A dump truck works near the Syncrude oil sands extraction facility near the city of Fort McMurray, Alta.JASON FRANSON/The Canadian Press
What is the social cost of rising greenhouse gas emissions?
In 2020, it was thought that every tonne of CO2 disgorged into the atmosphere took $54 out of the pocket of every Canadian. But last week, federal Environment Minister Steven Guilbeault, attending the Net Zero Leadership Summit, said new government data suggest that number was actually much greater in 2020. Try $247 per tonne of CO2 – or five times higher than the original estimate. This year, it’s estimated to be $261 per tonne, and expected to rise to $294 by 2030.
The social cost of carbon is not a new metric. It’s been around for a while and is a widely accepted tool for measuring the societal costs of rising greenhouse gas emissions in the form of fires, floods and an array of other consequences linked to rising temperatures. If nothing else, it drives home the fact that not addressing climate change is more expensive than we likely ever imagined.
You would hope that the updated information would drive a serious discussion in Canada. Get the attention of our political leaders and prompt some of the climate dawdlers into action. But that would be asking too much. Saskatchewan Premier Scott Moe’s reaction was to use the new information Mr. Guilbeault shared on Twitter to try and score cheap political points. “Is this not just a 5X higher carbon tax?” Mr. Moe tweeted out.
Yes, get the citizenry all riled up over a potential hike to the carbon tax that the Environment Minister wasn’t suggesting at all. The Premier could have easily done some back-channel investigating to assure himself that Mr. Guilbeault wasn’t talking about raising the carbon tax. But he decided it was better to throw a grenade out there and maybe have a good chuckle about it afterward.
If you’re a Canadian who cares about the state of the planet and the efforts being made by this country to do something about it, you have to be incredibly depressed right now. We are an embarrassing laggard when it comes to meeting the critical climate challenge we face. And, in part, it’s because of political leaders (like Mr. Moe) who haven’t shown any real interest in the subject.

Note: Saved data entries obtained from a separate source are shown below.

-- ==== Sys2Proof/Machine/Flags.lean ====
section
/-!
DEFINITION. The conditions that compares write to masks, and classes (R126, R133, R134, R135).
-/
namespace Sys2Proof.Machine

open Sys2Proof

/-- The condition of ICMP (R126). -/
def intCondition (c : Nat) (a b : Int) : Bool :=
  match c with
  | 0 => a = b
  | 1 => a ≠ b
  | 2 => a < b
  | 3 => a ≤ b
  | 4 => b < a
  | _ => b ≤ a

/-- A < B of two values that are no NaN, −0 equal to +0. -/
def exactLt (x y : Exact) : Bool :=
  match x, y with
  | .inf n, .inf m => n && !m
  | .inf n, _ => n
  | _, .inf m => !m
  | _, _ => x.real < y.real

def exactEq (x y : Exact) : Bool :=
  match x, y with
  | .inf n, .inf m => n == m
  | .num p _, .num q _ => p = q
  | _, _ => false

/-- The condition of FCMP (R134). -/
def floatCondition (c : Nat) (x y : Exact) : Bool :=
  let ord := !x.isNan && !y.isNan
  match c with
  | 0 => ord && exactEq x y
  | 1 => !ord || !exactEq x y
  | 2 => ord && exactLt x y
  | 3 => ord && (exactLt x y || exactEq x y)
  | 4 => ord && exactLt y x
  | 5 => ord && (exactLt y x || exactEq x y)
  | 6 => !ord
  | _ => ord

/-- The order of FMIN and FMAX, in which −0 is less than +0 (R133). -/
def minLt (x y : Exact) : Bool := exactLt x y || (exactEq x y && x.isNeg && !y.isNeg)

/-- The bit of FCLASS that an FP32 pattern sets (R135). -/
def classBit (b : Nat) : Nat :=
  let neg := bit b 31
  let e := bits b 23 8
  let m := bits b 0 23
  if e = 255 then (if m ≠ 0 then 8 else if neg then 0 else 7)
  else if e = 0 then (if m = 0 then (if neg then 3 else 4) else if neg then 2 else 5)
  else if neg then 1 else 6

end Sys2Proof.Machine
end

New research from Carleton University, the CBC noted in February, indicates that heavy oil facilities in Mr. Moe’s province are releasing four times the amount of methane gas as they report to the government. Four times. Methane is considered by many experts to be 25 times more potent a greenhouse gas than carbon dioxide.
Meantime, next door in Alberta, the United Conservative Party government recently released its own emissions plan based on the notion that it is best placed to introduce policies to cut greenhouse gases – not Ottawa.
And what a plan it is. Its final goal is to create a carbon-neutral economy by 2050. But as my colleague Carrie Tait brilliantly summarized in her report on the blueprint, it “depends on technology that is not yet viable, regulations that do not yet exist and interim targets that have not yet been set.” In other words, it’s a joke. But then, so is the federal government’s pledge to reduce emissions in Canada to net zero by 2050, and cut greenhouse gases by 40 to 45 per cent from 2005 levels by 2030. No one is being honest here.
Emissions from oil and gas production account for 28 per cent of Canada’s total – the single largest contributor to the country’s overall output, and it’s still growing. There is no way we are going to meet our net zero ambitions as long as we have a thriving oil and gas sector. In 2021, the oil sands recorded their highest greenhouse gas emissions ever. Mazel tov!
Meantime, federal Conservative Party Leader Pierre Poilievre is talking about scrapping the carbon tax and building more pipelines.
Mr. Guilbeault recently released the 2023 National Inventory Report on greenhouse gas emissions in Canada. To meet our 2030 milestone, we’d have to reduce emissions by 231 million tonnes. That is an absolutely mountainous hill to climb in seven short years, with no real way to get there as long as our oil and gas sector is pumping out CO2 at the rate it is.
A couple of years ago, the Commissioner of the Environment and Sustainable Development, Jerry DeMarco, noted that the country (and successive federal governments) had failed to produce any meaningful reductions in CO2 emissions in 30 years. It’s now clear the political leadership in Canada isn’t serious enough to meet the climate challenge before us. Much like Canada’s spending commitment to NATO that likely won’t ever be met, neither will the promise we made to the world to clean up our act.
The uncomfortable truth is this: Canada doesn’t care enough to make the sacrifices we need to, in the name of saving our planet.